Let’s go in parts, starting with the Internals:
We learned with digital transformation, that just having an Innovation team, or a digital area, and not having other people engaged, will not have an impact. Therefore, it is necessary to engage everyone, and innovate with short experimentation cycles. Let me explain: it’s critical that people across the organization adapt to the changes of new technology and the productivity changes that come with it. In today’s business landscape, you figure out how to do something by doing it over and over again. In the new agile model, companies focus on how they do things and do many things at the same time to follow, innovate and drive changes in the organization (but always changing one variable at a time, because otherwise you won’t know what impacted the what). Internal processes at Web3 for me is fundamentally working like scientists, testing and prototyping frequently, measuring the feedback of these experiments (and scaling what works from them, and leaving aside what doesn’t), which even makes us understand that we we will make more mistakes – but this is not necessarily a bad thing, on the contrary: Web3 technologies allow us to maximize learning from experiments, and minimize the cost of errors, following the graph below:
Now, when it comes to the external Go-to-Market processes, we have to understand the power of tokenization and how it created a very important funnel: The concept of the customer acquisition funnel is fundamental to the go-to-market and is very familiar to most businesses: from awareness and lead generation at the top of the funnel to customer conversion and retention at the bottom of the funnel. The traditional web2 go-to-market therefore tackles the cold start problem through this very linear lens of customer acquisition, covering areas such as pricing, marketing, partnerships, sales channel mapping, and sales force optimization. Success metrics include time to close a lead, website click-through rate, and revenue per customer, among others.
And in web3? Web3 changes the whole approach to starting new networks, as tokens offer an alternative to the traditional approach to starting a customer relationship. Instead of spending funds on traditional marketing to attract and acquire potential customers, top developer teams can use tokens to attract early adopters, who can be rewarded for their early contributions when network effects are not yet obvious or kicked in. . Not only are early adopters that bring more people onto the network (who would like to be similarly rewarded for their contributions), but this essentially makes early adopters on web3 more powerful than traditional web2 business development.

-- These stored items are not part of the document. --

-- ==== Sys2Proof/Machine/Start.lean ====
section
/-!
DEFINITION. Events of chapter 24 and of the wall tide: start-up and attestation (24 R392, R393), the tide and its sweep
(06 R115, R136), the budget arbiter and clock patterns (24 R383 to R385), sensors and errors (24 R388 to R391), links
(22 R366, R377), and the management requests that read or set them (22 R374, R375).
-/
namespace Sys2Proof.Machine
open Sys2Proof

/-! ### Start-up (24 R392) -/

/-- The memory that is not the device's: the host's and the peers' (13 R224). -/
def outsideMemory (m : List Host.Cell) : List Host.Cell := m.filter fun e => decide (2 ^ 62 ≤ e.1)

/-- Every state of the device but the fuses and what is kept is lost; the boot ROM waits for an image. -/
def State.restart (s : State) (dies : FMap Die) (clusters : FMap Cluster) (frozen : Bool) : State :=
  { State.reset with
    dies := dies
    clusters := clusters
    frozen := frozen
    mem := outsideMemory s.mem
    free := s.free
    agenda := s.agenda
    lag := s.lag }

/-- R392. Cold reset. -/
def execColdReset (s : State) : Out := .next (s.restart [] [] false)

/-- The black boxes that survive warm reset. -/
def keptBoxes (dies : FMap Die) : FMap Die :=
  dies.map fun e => (e.1, { Die.reset with box := e.2.box, boxNext := e.2.boxNext })

/-- The failed sensors, which stay failed until cold reset (24 R388). -/
def keptSensors (clusters : FMap Cluster) : FMap Cluster :=
  clusters.map fun e => (e.1, { Cluster.reset with failed := e.2.failed })

/-- R392. Warm reset keeps the black boxes and the frozen bit. -/
def execWarmReset (s : State) : Out :=
  .next (if s.powered then s.restart (keptBoxes s.dies) (keptSensors s.clusters) s.frozen else s)

/-- R392. Without power, every state of the device is lost. -/
def execPowerRemoval (s : State) : Out := .next { s.restart [] [] false with powered := false }

/-- The tables of firmware as it starts on the four dies, and the running chain of its measurements (24 R392). -/
def State.placeFirmware (s : State) (img : BootImage) : State :=
  let s1 := (List.range 4).foldl (fun s d => s.setDie d { s.die d with trapBase := img.trapBase.getD d 0 }) s
  { s1 with
    boot := .running
    fwLawtab := img.lawTab
    crbase := img.crBase &&& ~~~(0xFFF : Word)
    fwEntry := img.entry &&& ~~~(1 : Word)
    measures := ⟨Config.romDigest, shaExtend Config.romDigest img.bytes,
      shaExtend (shaExtend Config.romDigest img.bytes) img.runtime⟩ }

/-- R392. Die 0 receives the firmware image and verifies it; firmware starts, or the device stays in ROM. -/
def execFirmwareImage (img : BootImage) (s : State) : Out :=
  match s.boot with
  | .rom =>
    if Config.signatureValid img.bytes (sha256 img.bytes) then .next (s.placeFirmware img)
    else .next { s with boot := .refused }
  | _ => .next s

/-- The answer to a request from outside. -/
def State.answered (s : State) (status : Nat) (data : List Byte) : State := { s with reply := some ⟨status, data⟩ }

/-- A management request is answered once firmware runs (24 R392). -/
def State.managed (s : State) (k : State → State) : Out := .next (if s.boot = .running then k s else { s with reply := none })

/-- The attestation report (24 R393). -/
def State.report (s : State) (nonce : BitVec 256) : List Byte :=
  let body := natBytes Config.serial.toNat 8 ++ digestBytes s.measures.rom ++ digestBytes s.measures.firmware ++
    digestBytes s.measures.runtime ++ natBytes nonce.toNat 32
  body ++ natBytes (Config.sign (sha256 body)).toNat 384

/-- R375, R393. Management request 8: the report, or status 1 while firmware is not running. -/
def execAttestation (nonce : BitVec 256) (s : State) : Out :=
  .next (if s.boot = .running then s.answered 0 (s.report nonce) else s.answered 1 [])

/-! ### The wall tide and its sweep -/

/-- R115. A wall tick. -/
def execWallTick (s : State) : Out := .next (if s.powered then { s with wallTide := s.wallTide + 1 } else s)

/-- Who touches the words of a region: firmware, in the region's address space, through the windows of the core that
registered it where those are window addresses. With the registering job gone, the words of a region of translated addresses
are touched through core 0, which a crossing of a region with no owner is then reported to (DESIGN CHOICE, log entry 62). -/
def State.sweeper (s : State) (r : Region) : Option StrandId :=
  match s.regionCore r with
  | some c => some ⟨c, 0⟩
  | none => if r.base < Config.windowBase then some ⟨0, 0⟩ else none

/-- The core that a crossing in a region is reported to: that of its local store, the region's owner, else the registering
core (06 R126). -/
def State.sweepOwner (s : State) (r : Region) (w : StrandId) (l : Loc) : Nat :=
  match l with
  | .store c _ _ => c
  | _ => (r.owner.map (s.relocate (some r.crew))).getD w.core

/-- Touch one word of a region at its site, outside every deterministic launch (06 R117, R127, R136). A word with no site,
one whose access a check refuses, and one in the windows of a job that is off the machine are passed over (DESIGN CHOICE,
log entry 91). -/
def State.sweepWord (s : State) (r : Region) (va : Word) : State :=
  match s.sweeper r with
  | none => s
  | some w =>
    match s.look ⟨w.core, 2, some r.root, r.asid, true⟩ .rmw va with
    | .place l =>
      if !l.timedSite then s
      else
        let now : BitVec 48 := s.wallTide.setWidth 48
        let s1 := s.toHome w.core l 16
        let x := TWord.ofNat (leNat (fun k => Memory.read s1.mem (l.key + k)) 16)
        let law := s1.lawAt l x.law.toNat
        if law.logical then s
        else
          let e := evalWord x law now
          let v := (TimedOp.touch.write x e now).1.toNat
          let s2 := (List.range 16).foldl (fun s k => s.homeWrite (l.key + k) (byteOf v k)) (s1.useLaw l x.law.toNat)
          if e.hit && law.handler != 0xFFF#12 then
            s2.sendMsg { s2.crossing w va l law x.law 0 e now with dest := s2.sweepOwner r w l }
          else s2
    | _ => s

/-- Touch the words of a region in ascending order. -/
def State.sweepRegion (s : State) (r : Region) : State :=
  (List.range (r.len / 16)).foldl (fun s i => s.sweepWord r (BitVec.ofNat 64 (r.base + 16 * i))) s

/-- R136. The rebase sweep, every 2^46 wall ticks. -/
def execRebaseSweep (s : State) : Out :=
  .next (if 2 ^ 46 ≤ (s.wallTide - s.swept).toNat then { s.regions.foldl State.sweepRegion s with swept := s.wallTide } else s)

/-! ### The budget arbiter and clock patterns (24 R383 to R385) -/

/-- R383. The written pattern takes effect for the whole cluster. -/
def execSwallowBoundary (cluster : Nat) (s : State) : Out :=
  .next (s.setCluster cluster { s.cluster cluster with pattern := (s.core (cluster * 32)).swallow })

/-- A throttle pattern with half the set bits, down to 0x0101, and with twice as many, up to 0xFFFF. -/
def halfPattern (p : BitVec 16) : BitVec 16 :=
  if p = 0xFFFF#16 then 0x5555 else if p = 0x5555#16 then 0x1111 else 0x0101
def doublePattern (p : BitVec 16) : BitVec 16 :=
  if p = 0x0101#16 then 0x1111 else if p = 0x1111#16 then 0x5555 else 0xFFFF

/-- The allowance of a die for a window, in units: a quarter of what the limit leaves, over 1,024 cycles of 1.3 GHz. -/
def State.allowance (s : State) (drawW : Nat) : Nat :=
  let limit := match s.extLimit with | some w => min w s.plimit.toNat | none => s.plimit.toNat
  (limit - drawW) * 2560000 / 13

/-- The demand of a cluster in a window: what it has spent, and the units that its rows wait for. -/
def State.demandOf (s : State) (c : Nat) : Nat :=
  (s.cluster c).spent + ((List.range 4).map fun i =>
    (((s.row (c * 4 + i)).work.filter fun j => !j.granted).map Joined.units).sum).sum

/-- The clusters of a die that hold state of their own or whose rows have work. -/
def State.activeClusters (s : State) (die : Nat) : List Nat :=
  let own : List Nat := s.clusters.map (·.1)
  let busy : List Nat := s.rows.map (·.1 / 4)
  ((own ++ busy).filter fun c => c / 512 == die).eraseDups

/-- The demand of a die's engines, which the specification puts no number on: a free value. -/
def State.engineDemand (s : State) : Nat := (Config.freeWord s.free).toNat

/-- The share of a demand in a die's allowance; with no demand at all, every cluster gets the same (24 R384).
The share is rounded down (DESIGN CHOICE, log entry 25). -/
def shareFor (allowance total demand : Nat) : Nat := if total = 0 then allowance / 512 else allowance * demand / total

/-- A cluster in a new window, with the share that it had and the one that it gets: a window past its share halves its
throttle pattern, one within it doubles the pattern (24 R384). -/
def Cluster.window (c : Cluster) (had : Option Nat) (share : Nat) : Cluster :=
  { c with
    share := some share
    spent := 0
    throttle := match had with
      | some n => if n < c.spent then halfPattern c.throttle else doublePattern c.throttle
      | none => doublePattern c.throttle }

/-- A cluster enters a new window; a change of its throttle pattern is logged (24 R384, R391). -/
def State.windowAt (s : State) (c share : Nat) : State :=
  let x := s.cluster c
  let y := x.window (s.shareOf c) share
  let s1 := s.setCluster c y
  if y.throttle = x.throttle then s1 else s1.log (c / 512) 7 (c % 512) 1

/-- A die in a new window: what ran as filler in the last one keeps the fall of its draw within the slope (24 R385). -/
def Die.window (d : Die) (slope idle : Nat) : Die :=
  let filled := d.draw - slope - d.granted
  { d with
    idleShare := some idle
    draw := d.granted + filled
    filled := filled
    granted := 0
    freed := 0
    filler := d.filler.drop 1 }

/-- R384. A window begins on a die: shares for its clusters and its engines, throttle patterns, and the filler of the window
gone. -/
def execArbiterWindow (die drawW : Nat) (s : State) : Out :=
  let mine := s.activeClusters die
  let total := (mine.map s.demandOf).sum + s.engineDemand
  let a := s.allowance drawW
  let s1 := mine.foldl (fun s' c => s'.windowAt c (shareFor a total (s.demandOf c))) { s with free := s.free + 1 }
  let s2 := s1.setDie die ((s1.die die).window s.slope.toNat (shareFor a total 0))
  .next { s2 with
    crews := s2.crews.map fun e =>
      if dieOf (e.2.rows.headD 0 * 8) = die then (e.1, { e.2 with drawn := 0, lastDraw := e.2.drawn }) else e }

/-- R375. Management request 7: a package limit below dev.plimit; 0 removes it. -/
def execExternalPowerLimit (watts : Nat) (s : State) : Out :=
  s.managed fun s =>
    if 2800 < watts then s.answered 1 []
    else ({ s with extLimit := if watts = 0 then none else some watts }).answered 0 []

To summarize: on web2, the main stakeholder of the GTM is the customer, usually acquired through sales and marketing efforts. On web3, an organization’s GTM stakeholders include not only its customers/users, but also its developers, investors, and partners. Many web3 companies therefore consider the community building functions more critical than the sales and marketing functions… see the difference?

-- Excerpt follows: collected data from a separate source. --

-- ==== Sys2Proof/Machine/Dispatcher.lean ====
section
/-!
DEFINITION. The dispatchers: launch messages and events (22 R371 to R373), binding jobs and cohorts (09 R165, R166, R169,
R173), retirement (09 R171), completion and its record (09 R167, R168, 24 R387), and the management requests of streams
and events (22 R374, R375).
-/
namespace Sys2Proof.Machine
open Sys2Proof

/-! ### Streams and descriptors -/

def streamKey (die stream : Nat) : Nat := die * 64 + stream

def State.streamAt (s : State) (die stream : Nat) : Option Stream := FMap.find s.streams (streamKey die stream)
def State.setStream (s : State) (die stream : Nat) (x : Stream) : State :=
  { s with streams := FMap.put s.streams (streamKey die stream) x }
def State.setLaunch (s : State) (id : Nat) (l : Launch) : State := { s with launches := FMap.put s.launches id l }

/-- The agent of a dispatcher that reads and writes what a message names on a stream: of no core, it holds no translation and
walks. -/
def Stream.agent (st : Stream) (die : Nat) : Agent := ⟨Config.cores + die, 1, some st.root, st.asid, true⟩

/-- The places of `n` bytes of translated memory; none when one cannot be reached. -/
def State.homePlaces (s : State) (a : Agent) (acc : Acc) (va : Word) (n : Nat) : Option (List Nat) :=
  if Config.windowBase < va.toNat + n then none
  else
    (List.range n).mapM fun k =>
      match s.look a acc (va + BitVec.ofNat 64 k) with
      | .place l => some l.key
      | _ => none

/-- The fields of a descriptor (09 R163), as a launch of a stream in its first state. -/
def launchOf (die stream : Nat) (b : List Byte) (seed : Word) : Launch :=
  let f (k n : Nat) : Nat := fieldOf b k n
  let flags := f 21 1
  let csize := f 38 1
  let cohort := f 30 2
  let det := flags % 2 == 1
  let member := flags / 2 % 2 == 1
  let rlog := f 23 1
  let a0 := f 24 4
  let q := 2 ^ f 22 1
  let plain := f 0 8 % 2 == 0 && decide (f 8 4 ≤ 2 ^ 20) && decide (f 12 4 ≤ 2 ^ 20) && decide (f 16 4 ≤ 2 ^ 20) &&
    decide (1 ≤ f 20 1) && decide (f 20 1 ≤ 64) && decide (flags < 4) &&
    (if det then decide (8 ≤ f 22 1) && decide (f 22 1 ≤ 20) else f 22 1 == 0) &&
    decide (rlog ≤ 8) && (rlog == 0 || det) && (rlog != 0 || a0 == 0) && (member || cohort == 0) &&
    (if member then decide (2 ≤ csize) && decide (csize ≤ 16) else csize == 0) && f 39 1 == 0 && (det || f 32 6 == 0)
  let tournament := rlog == 0 ||
    (f 8 4 == 2 ^ rlog && f 12 4 == 1 && f 16 4 == 1 && a0 / 4 % 64 == 0 && a0 / 256 != 0 && a0 / 256 * 256 % q == 0)
  { die := die
    stream := stream
    valid := plain && tournament
    entry := BitVec.ofNat 64 (f 0 8)
    dimx := f 8 4
    dimy := f 12 4
    dimz := f 16 4
    rows := f 20 1
    det := det
    cohort := if member && cohort != 0 then some (BitVec.ofNat 16 cohort) else none
    csize := csize
    qlog := f 22 1
    rlog := rlog
    a0 := BitVec.ofNat 32 a0
    tide0 := BitVec.ofNat 48 (f 32 6)
    htab := BitVec.ofNat 64 (f 40 8)
    seed := seed
    deps := (List.range 4).map fun i => f (56 + 2 * i) 2
    args := (List.range 8).map fun i => BitVec.ofNat 64 (f (64 + 8 * i) 8)
    next := 0
    retired := 0
    killed := 0
    status := none
    frame := []
    energy := 0
    filler := 0 }

/-! ### Launch messages (22 R371, R372) -/

/-- The lowest free event number of a die's pool (22 R373). -/
def State.freeEvent (s : State) (die : Nat) : Option Nat :=
  ((List.range 16384).map (die * 16384 + ·)).find? fun e => e != 0xFFFF && (FMap.find s.events e).isNone

/-- What the dispatcher answers to a launch message: the state, the event number, the status. -/
def State.enqueue (s : State) (die : Nat) (b : MsgBits) : State × Nat × Nat :=
  let arg (k n : Nat) : Nat := b.toNat / 2 ^ (64 + 8 * k) % 2 ^ (8 * n)
  let desc := BitVec.ofNat 64 (arg 0 8)
  let refused (st : Nat) : State × Nat × Nat := (s, 0xFFFF, st)
  if (hdrLen b).toNat < 40 ∨ arg 10 6 ≠ 0 ∨ arg 9 1 ≠ 0 ∨ 64 ≤ arg 8 1 ∨ desc.toNat % 64 ≠ 0 then refused 1
  else
    match s.streamAt die (arg 8 1) with
    | none => refused 1
    | some st =>
      match s.homePlaces (st.agent die) .read desc 128 with
      | none => refused 1
      | some ks =>
        match s.freeEvent die with
        | none => refused 2
        | some e =>
          let seed := BitVec.ofNat 64 (arg 32 8)
          let bytes := ks.map fun k => Memory.read s.mem (readKey die k)
          let put (s : State) (k : Nat) (v n : Nat) : State :=
            match s.homePlaces (st.agent die) .write (desc + BitVec.ofNat 64 k) n with
            | some ws => ws.zipIdx.foldl (fun s x => s.homeWrite x.1 (byteOf v x.2)) s
            | none => s
          let s1 := put (put s 28 e 2) 48 seed.toNat 8
          (({ s1 with events := FMap.put s1.events e none }.setLaunch e (launchOf die (arg 8 1) bytes seed)).setStream die
            (arg 8 1) { st with queue := st.queue ++ [e] }, e, 0)

/-- The acknowledgement of a launch message (22 R372 step 3). -/
def State.acknowledge (s : State) (b : MsgBits) (crew : Option Nat) (event status : Nat) : State :=
  let arg (k n : Nat) : Nat := b.toNat / 2 ^ (64 + 8 * k) % 2 ^ (8 * n)
  if arg 16 8 = 0 then s
  else
    let w : StrandId := ⟨s.relocate crew (hdrSrcCore b).toNat, (hdrSrcCtx b).toNat⟩
    s.postFor crew w (BitVec.ofNat 64 (arg 16 8)) (withLen (BitVec.ofNat 64 (arg 24 8)) 16)
      (natBytes (arg 0 8) 8 ++ natBytes event 2 ++ natBytes status 1) 0

/-- Take one launch message. -/
def State.takeLaunch (s : State) (die : Nat) (b : MsgBits) (crew : Option Nat) : State :=
  let r := s.enqueue die b
  r.1.acknowledge b crew r.2.1 r.2.2

/-- The first message of the highest lane of a service landing, and the lanes without it. -/
def nextService (v : Vector (List Message) 4) : Option (Message × Vector (List Message) 4) :=
  [3, 2, 1, 0].findSome? fun p =>
    match v[p]?.getD [] with
    | m :: ms => some (m, setLane4 v p ms)
    | [] => none

/-- A launch message of the host, as it stands in a service landing. -/
def hostLaunch (b : MsgBits) : Message where
  bits := b
  bound := none
  dest := 0
  toDev := none
  srcDev := none
  crew := none
  notice := none
  diverted := none
  scope := 0

/-- R370, R372. A launch message of the host enters the landing of a die's dispatcher, behind those of its class that wait
there, if its lane has room; or the dispatcher takes the next of its landing. -/
def execLaunchMessage (die : Nat) (host : Option MsgBits) (s : State) : Out :=
  match host with
  | some b =>
    let d := s.die die
    let p := (hdrPrio b).toNat
    let l := d.launches[p]?.getD []
    .next (if 16 ≤ l.length then s else s.setDie die { d with launches := setLane4 d.launches p (l ++ [hostLaunch b]) })
  | none =>
    match nextService (s.die die).launches with
    | some (m, v) => .next ((s.setDie die { s.die die with launches := v }).takeLaunch die m.bits m.crew)
    | none => .next s

/-! ### Heads (09 R165, R168) -/

/-- A named event has fired, or is a number not assigned now. -/
def State.fired (s : State) (e : Nat) : Bool :=
  e == 0xFFFF || match FMap.find s.events e with | some none => false | _ => true

/-- A named event fired with a status other than ok. -/
def State.failed (s : State) (e : Nat) : Bool :=
  e != 0xFFFF && match FMap.find s.events e with | some (some st) => st != 0 | _ => false

/-- The events that a launch depends on have fired. It is judged anew as long as no job of the launch is bound, so that a
number released and assigned again holds the launch back (DESIGN CHOICE, log entry 88). -/
def State.launchReady (s : State) (l : Launch) : Bool := l.deps.all s.fired
def State.launchSkipped (s : State) (l : Launch) : Bool := l.deps.any s.failed
def Launch.jobs (l : Launch) : Nat := l.dimx * l.dimy * l.dimz

/-- The head launch of a stream. -/
def State.headOf (s : State) (die stream : Nat) : Option (Nat × Launch) :=
  match s.streamAt die stream with
  | none => none
  | some st =>
    match st.queue with
    | e :: _ => (FMap.find s.launches e).map fun l => (e, l)
    | [] => none

/-- A head launch that may bind jobs. -/
def State.binds (s : State) (l : Launch) : Bool :=
  l.valid && l.status.isNone && decide (l.next < l.jobs) && (l.next != 0 || (s.launchReady l && !s.launchSkipped l))

/-! ### Binding a job (09 R169) -/

/-- A control strand as a job starts it. -/
def startStrand (old : Strand) (l : Launch) (dbg : Vector Word 4 × Vector Word 2) (job index cores : Nat) : Strand :=
  let t : Strand := { Strand.reset with
    live := true
    gen := old.gen + 1
    pc := l.entry
    pl := 0
    det := l.det
    seed := l.seed
    starts := 1
    ib := dbg.1
    dw := dbg.2 }
  let t1 := l.args.zipIdx.foldl (fun t e => t.putS (BitVec.ofNat 4 (e.2 + 1)) e.1) t
  let x := job % l.dimx
  let y := job / l.dimx % l.dimy
  let z := job / l.dimx / l.dimy
  ((((((t1.putS 9 (BitVec.ofNat 64 x)).putS 10 (BitVec.ofNat 64 y)).putS 11 (BitVec.ofNat 64 z)).putS 12
    (BitVec.ofNat 64 index)).putS 13 (BitVec.ofNat 64 cores)).putS 14 0xFFFFFFF004000).putS 15
      (BitVec.ofNat 64 Config.exitAddress)

/-- The crew of a job as it binds. -/
def startCrew (st : Stream) (id : Nat) (l : Launch) (job : Nat) (rows : List Nat) : Crew where
  stream := streamKey l.die l.stream
  launch := id
  job := job
  rows := rows
  refRows := rows
  past := []
  root := st.root
  asid := st.asid
  save := st.pool.head?
  debugger := st.debugger
  deps := []
  arrivals := 0
  det := l.det
  qlog := l.qlog
  qnext := none
  requests := []
  suspended := []
  numbered := 0
  seed := l.seed
  htab := l.htab
  tide := l.tide0
  snapshot := []
  wake := []
  early := []
  layer := if l.rlog = 0 then none else some []
  base := []
  direct := []
  barriers := []
  berth := []
  staged := []
  phase := 0
  rival := if l.rlog = 0 then none else some job
  rule := l.a0.setWidth 2
  allowance := if l.rlog = 0 then none else some (l.a0.toNat / 256 * 256)
  roundNo := 0
  rank := 0
  won := 0
  ends := 0
  served := false
  overfull := false
  finished := none
  drawn := 0
  lastDraw := 0
  held := false
  stopping := false
  serving := none

/-- The storage of a crew as a job starts: zero, but for the images of its stream. -/
def State.loadImages (s : State) (st : Stream) (rows : List Nat) : State :=
  let clean := s.mem.filter fun e => !inStorage rows e.1
  let cores := rows.flatMap fun r => (List.range 8).map fun p => r * 8 + p
  let m1 := cores.foldl (fun m c =>
    (st.lstore.take 0x4000).zipIdx.foldl (fun m b => Memory.write m (2 ^ 60 + c * 2 ^ 14 + b.2) b.1) m) clean
  let m2 := (clustersOf rows).foldl (fun m cl =>
    let g := grantOf rows cl
    (st.spad.take (g.2 * 4096)).zipIdx.foldl (fun m b => Memory.write m (2 ^ 61 + cl * 2 ^ 20 + g.1 * 4096 + b.2) b.1) m) m1
  { s with mem := m2, failing := s.failing.filter fun e => !inStorage rows e.1 }

/-- A core as a job starts on it; the pattern is its cluster's (19 R353). -/
def startCore (old : Core) (k : Nat) (rows : List Nat) (core index : Nat) : Core :=
  let g := grantOf rows (clusterOf core)
  { Core.reset with
    swallow := old.swallow
    spBase := BitVec.ofNat 8 g.1
    spLen := BitVec.ofNat 9 g.2
    peermask := peermaskOf rows (clusterOf core)
    crew := some k
    index := index }

/-- R169. Bind the next job of a launch to rows. Its crew has a number that no job had before. -/
def State.bindJob (s : State) (id : Nat) (l : Launch) (st : Stream) (rows : List Nat) : State :=
  let k := s.jobs
  let c := startCrew st id l l.next rows
  let s1 := (s.loadImages st rows).setStream l.die l.stream { st with pool := st.pool.drop 1 }
  let dbg := if st.debugger then (st.ib, st.dw) else (Vector.replicate 4 0, Vector.replicate 2 0)
  let s2 := c.cores.zipIdx.foldl (fun s e => s.setCore e.1 (startCore (s.core e.1) k rows e.1 e.2)) s1
  let s3 := c.cores.zipIdx.foldl (fun s e =>
    let s' := (List.range 11).foldl (fun s x => s.onStrand ⟨e.1, x + 1⟩ Strand.vacant) s
    s'.setStrand ⟨e.1, 0⟩ (startStrand (s'.strand ⟨e.1, 0⟩) l dbg l.next e.2 c.cores.length)) s2
  let s4 := rows.foldl (fun s r => s.setRow r Row.reset) s3
  let s5 := (clustersOf rows).foldl State.dropClean s4
  let c1 := { c with
    base := if l.rlog = 0 then [] else s5.mem
    snapshot := if l.det then s5.mem else [] }
  ({ s5 with jobs := k + 1 }.setCrew k c1).setLaunch id { l with next := l.next + 1 }

/-- Bind the next job of a launch on given rows, if its stream has a save area: without one the launch waits as if no placement
existed (DESIGN CHOICE, log entry 88). -/
def State.bindNext (s : State) (id : Nat) (rows : List Nat) : Option State :=
  match FMap.find s.launches id with
  | none => none
  | some l =>
    match s.streamAt l.die l.stream with
    | none => none
    | some st => if st.pool.isEmpty then none else some (s.bindJob id l st rows)

/-! ### Dispatch (09 R166, R173) -/

/-- Rows for `n` jobs of `k` rows each, with those that are taken added. -/
def placeJobs (die k : Nat) : Nat → List Nat → Option (List (List Nat) × List Nat)
  | 0, busy => some ([], busy)
  | n + 1, busy =>
    match findPlacement busy die k with
    | none => none
    | some rows =>
      let taken := if 5 ≤ k then (clustersOf rows).flatMap rowsOf else rows
      (placeJobs die k n (busy ++ taken)).map fun r => (rows :: r.1, r.2)

/-- Rows for every job of several launches. -/
def placeAll (die : Nat) : List (Nat × Launch) → List Nat → Option (List (Nat × List (List Nat)))
  | [], _ => some []
  | (id, l) :: rest, busy =>
    if 2048 < l.jobs then none
    else
      match placeJobs die l.rows l.jobs busy with
      | none => none
      | some r => (placeAll die rest r.2).map fun q => (id, r.1) :: q

/-- The runs of free rows in a cluster: the first row and how many. -/
def freeSegments (busy : List Nat) (cluster : Nat) : List (Nat × Nat) :=
  (rowsOf cluster).filterMap fun r =>
    if busy.contains r || (r % 4 != 0 && !busy.contains (r - 1)) then none
    else some (r, (((List.range (4 - r % 4)).find? fun i => busy.contains (r + i)).getD (4 - r % 4)))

In particular, we can categorize the Go to Markets into 4 quadrants, somewhat as follows:
Just to be more specific, I’ll bring two practical examples of GTM on Web3:
An airdrop is when a project distributes tokens to users to reward certain behavior that the project wants to encourage, including testing the network or protocol. They can be distributed to all existing addresses on a given blockchain network or targeted (such as to specific key influencers); they are often used to solve the cold start problem — to kickstart early adoption, reward or incentivize early adopters, and more.
Developer grants are grants made from the treasury of a protocol to individuals or teams that are contributing in some way to improving the protocol. This can serve as an effective GTM mechanism for DAOs, as developer activity is an integral part of a protocol’s success. Examples of projects and protocols with developer grants include Celo, Chainlink, Compound, Ethereum and Uniswap.